The Films of the Eighties: A Social History
SIU Press, 1995 - 335 pages
In this remarkable sequel to his Films of the Seventies: A Social History, William J. Palmer examines more than three hundred films as texts that represent, revise, parody, comment upon, and generate discussion about major events, issues, and social trends of the eighties.
Palmer defines the dialectic between film art and social history, taking as his theoretical model the "holograph of history" that originated from the New Historicist theories of Hayden White and Dominick LaCapra. Combining the interests and methodologies of social history and film criticism, Palmer contends that film is a socially conscious interpreter and commentator upon the issues of contemporary social history.
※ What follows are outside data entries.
-- ==== Sys2Proof/Machine/State.lean ====
section
/-! DEFINITION. The state of the block: every register, store, queue, table and pin the manual gives it, and the queue of
waiting commands. Plain data: sparse maps (Machine/SMap.lean), lists, numbers, bit vectors. -/

namespace Sys2Proof.Machine

/-- Why the machine stops. Raised by a meaning whose operands name a unit the device does not have (a core above 2,303, a
cluster above 287, ...; Table 1-6): safe, nothing is claimed of such a command. -/
inductive Fault where
  | noSuchUnit
  deriving DecidableEq, Repr

/-- Why a command has no meaning. -/
inductive Refusal where
  /-- The row has no meaning yet. Raised by an arm of Dispatch.lean only: safe. -/
  | notModelled (mnemonic : String)
  deriving DecidableEq, Repr

/-- Row tags (R187). -/
inductive Tag where
  | empty
  | full
  | pending
  | poison
  deriving DecidableEq, Repr

/-- What a copy of a tensor's row carries beside its tag (R226, R247): tensor, GEN, source row (partition row number), the filling channel,
and whether run-ahead filled it into a silo (else a bring-up into the loft copy); for run-ahead the descriptor and the number of the row, by
which the channel reads the same source again. -/
structure GenNote where
  tensor : Nat
  gen : Nat
  src : Nat
  cl : Nat
  ch : Nat
  ahead : Bool
  desc : BitVec 1024
  q : Nat
  deriving DecidableEq, Repr

/-- A row of a near store or loft with its tag, pending writer and taker, by task (R187). TAKEN is `taker` set. -/
structure RowSt where
  data : Row
  tag : Tag
  writer : Option Nat
  taker : Option Nat
  note : Option GenNote
  deriving DecidableEq, Repr

/-- A row of LPDDR5X: its 512 data bytes, and its 16 check bytes as their difference from the check that the code gives the data: 0 for a
valid row (R210, R211). -/
structure LpRow where
  data : Row
  err : BitVec 128
  deriving DecidableEq, Repr

/-- Task states (Table 7-1). -/
inductive TStat where
  | pooled
  | ready
  | running
  | blocked
  | completing
  | retired
  deriving DecidableEq, Repr

/-- A task fault as recorded (Table 7-9). -/
structure TFault where
  cause : Nat
  pc : Nat
  slot : Nat
  beat : Word
  addr : Nat
  detail : Nat
  deriving DecidableEq, Repr

/-- How an operation reaches a row (Table 8-2). -/
inductive Access where
  | peek
  | take
  | write
  | over
  deriving DecidableEq, Repr

/-- A near silo of a core or a loft silo of a cluster (R193). -/
inductive SiloRef where
  | near (core n : Nat)
  | loft (cl n : Nat)
  deriving DecidableEq, Repr

/-- A unit or shared resource that a command may find taken (R165). -/
inductive Taken where
  | unit (u : CoreUnit)
  | buf
  | gather
  deriving DecidableEq, Repr

/-- What an issued command waits on (R165). -/
inductive Wait where
  | row (r : RowRef) (a : Access)
  | silo (x : SiloRef)
  deriving DecidableEq, Repr

/-- Why a task is blocked (R165): its next program row, a unit or resource that its next command finds taken, or a command that it has
issued and that waits. -/
inductive Why where
  | row (r : RowRef) (a : Access)
  | unit (x : Taken)
  | issued
  deriving DecidableEq, Repr

/-- How far a command has come: rows finished; for a silo.pop the count that it began at, for a cc.count the elements that hold so far;
the bits of a mask row still to be written (R194, R195, R199). -/
structure Progress where
  rows : Nat
  base : Nat
  bits : List Bool
  deriving DecidableEq, Repr

/-- A command that has issued and is not complete (R54, R165): its task, position in the program, word and upsets, the registers that
govern it as they stood at its issue, the loads of the seeded generator before it, how far it has come, and what it waits on. -/
structure Cmd where
  task : Nat
  pc : Nat
  word : BitVec 128
  ups : List Upset
  env : List (Nat × Word)
  seed : Nat
  left : Progress
  wait : Option Wait
  deriving DecidableEq, Repr
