-- ==== Sys2Proof/Machine/Engine.lean ====
section
/-! DEFINITION. The matrix engines: me.load, the shift-in, me.stream, me.drain (chapters 4 and 6). -/

namespace Sys2Proof.Machine

def cmdEng (t : Task) (w : CmdWord) : Nat := 2 * t.core + cwEng w

/-- A field of a command word is used only where the condition holds. -/
def fieldIf (c : Bool) (f : Nat × Nat) : List (Nat × Nat) := if c then [f] else []

def sideOf (f : Option Fmt) : Bool := match f with
  | some g => g.sidecar
  | none => false

/-! me.load -/

def loadUsed (f : Fmt) : List (Nat × Nat) := [(0, 8), (8, 4), (14, 1), (15, 1), (17, 1), (32, 13)] ++ fieldIf f.sidecar (45, 13)

/-- The rows that me.load names: the plain block or the header, and the scale row. Of a word with a reserved FMT only the first row is known
(R161). -/
def loadNames (t : Task) (w : CmdWord) (f : Option Fmt) : List RowRef :=
  match f with
  | none => [.near t.core (bits w 32 13)]
  | some f => nearRowsOf t.core (bits w 32 13) (if cwSpf w then 1 else blockRows f)
    ++ (if f.sidecar then [.near t.core (bits w 45 13)] else [])

/-- Staging (R83, R132): the rows are read into the staging buffer. -/
def State.stage (s : State) (t : Task) (w : CmdWord) : Ex State := do
  let e := cmdEng t w
  match Fmt.ofCode (cwFmt w) with
  | none => badCommand
  | some f =>
    let src := bits w 32 13
    let (hs, s) ← s.readRows t false (nearRowsOf t.core src (if cwSpf w then 1 else blockRows f))
    let h := hs.headD 0
    let bad := badStHeader h (cwFmt w) f
    let n := if !cwSpf w || bad then 0 else stRows (hForm h) f (hLogical h) - 1
    let more := nearRowsOf t.core (src + 1) n
    s.quota t more
    require (inRange more)
    let (ds, s) ← s.readRows t false more
    let (ss, s) ← if f.sidecar then s.readRows t false [.near t.core (bits w 45 13)] else (.ok ([], s))
    let b : Block := ⟨w, hs ++ ds, ss.headD 0, some t.id⟩
    let s := s.setEng e { s.eng e with staging := some b }
    if !cwSpf w then return s else
    let s := if bad then s else if hForm h = 1 then s.countEng C.spFallbackTiles e
      else if (nmOf (hForm h)).isSome then s.countEng C.spNmTiles e else s
    return s.violateAll t.id e src (blockArrs b).2

def State.loadChecks (s : State) (t : Task) (w : CmdWord) : Ex Unit :=
  let f? := Fmt.ofCode (cwFmt w)
  s.issueChecks t (loadNames t w f?) [] (match f? with
    | none => false
    | some f => f.engineOperand && !stray w (loadUsed f) && !(cwTrans w && (f.isMx || cwSpf w)) && !(cwSpf w && !f.tiled))

/-! me.stream -/

def streamUsed (f : Fmt) (w : CmdWord) : List (Nat × Nat) :=
  [(0, 8), (8, 4), (14, 1), (15, 1), (17, 1), (18, 1), (32, 13), (71, 1), (72, 10), (82, 10)] ++ fieldIf f.sidecar (45, 13)
    ++ fieldIf (bitAt w 71) (58, 13)

def stNrows (w : CmdWord) : Nat := bits w 72 10 + 1
def stBase (w : CmdWord) : Nat := bits w 82 10

/-- Lines of a streaming row that a block meets (R78, R131, R133). -/
def blockLines (b : Block) : Nat :=
  match nmOf (blockForm b) with
  | some x => x.2.1 / x.1
  | none => if blockForm b = 1 then subBlocks (hLogical (b.rows.headD 0)) else 1

/-- The lines to a row that a me.stream meets as far as its issue can tell: 1 while a me.load is still to read its tile. -/
def State.linesAhead (s : State) (e : Nat) : Nat :=
  let x := s.eng e
  if x.queue.any fun q => cwOp q.word == 0x10 then 1 else
  match x.staging, x.cells with
  | some b, _ => blockLines b
  | none, some b => blockLines b
  | none, none => 1

/-- The rows that me.stream names: its rows at `lines` lines to a row, or the headers of its tiles; the scale rows; the mask. -/
def streamNames (t : Task) (w : CmdWord) (f : Option Fmt) (lines : Nat) : List RowRef :=
  let src := bits w 32 13; let tiles := (stNrows w + 127) / 128
  let near := fun (n : Nat) => RowRef.near t.core n
  (match f with
    | none => [near src]
    | some f =>
      let n := if cwTrans w then tiles * (128 * lines / f.lines) else (stNrows w * lines + f.lines - 1) / f.lines
      if cwSpf w then (List.range tiles).map fun k => near (src + k * stride f)
      else nearRowsOf t.core src n ++ if f.sidecar then nearRowsOf t.core (bits w 45 13) ((n + f.served - 1) / f.served) else [])
    ++ (if bitAt w 71 then [near (bits w 58 13)] else [])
In the eighties, such issues included the war in Vietnam, the preservation of the American farm, terrorism, nuclear holocaust, changes in Soviet-American relations, neoconservative feminism, and yuppies.
Among the films Palmer examines are Platoon, The Killing Fields, The River, Out of Africa, Little Drummer Girl, Kiss of the Spiderwoman, Silkwood, The Day After, Red Dawn, Moscow on the Hudson, Troop Beverly Hills, and Fatal Attraction. Utilizing the principles of New Historicism, Palmer demonstrates that film can analyze and critique history as well as present it.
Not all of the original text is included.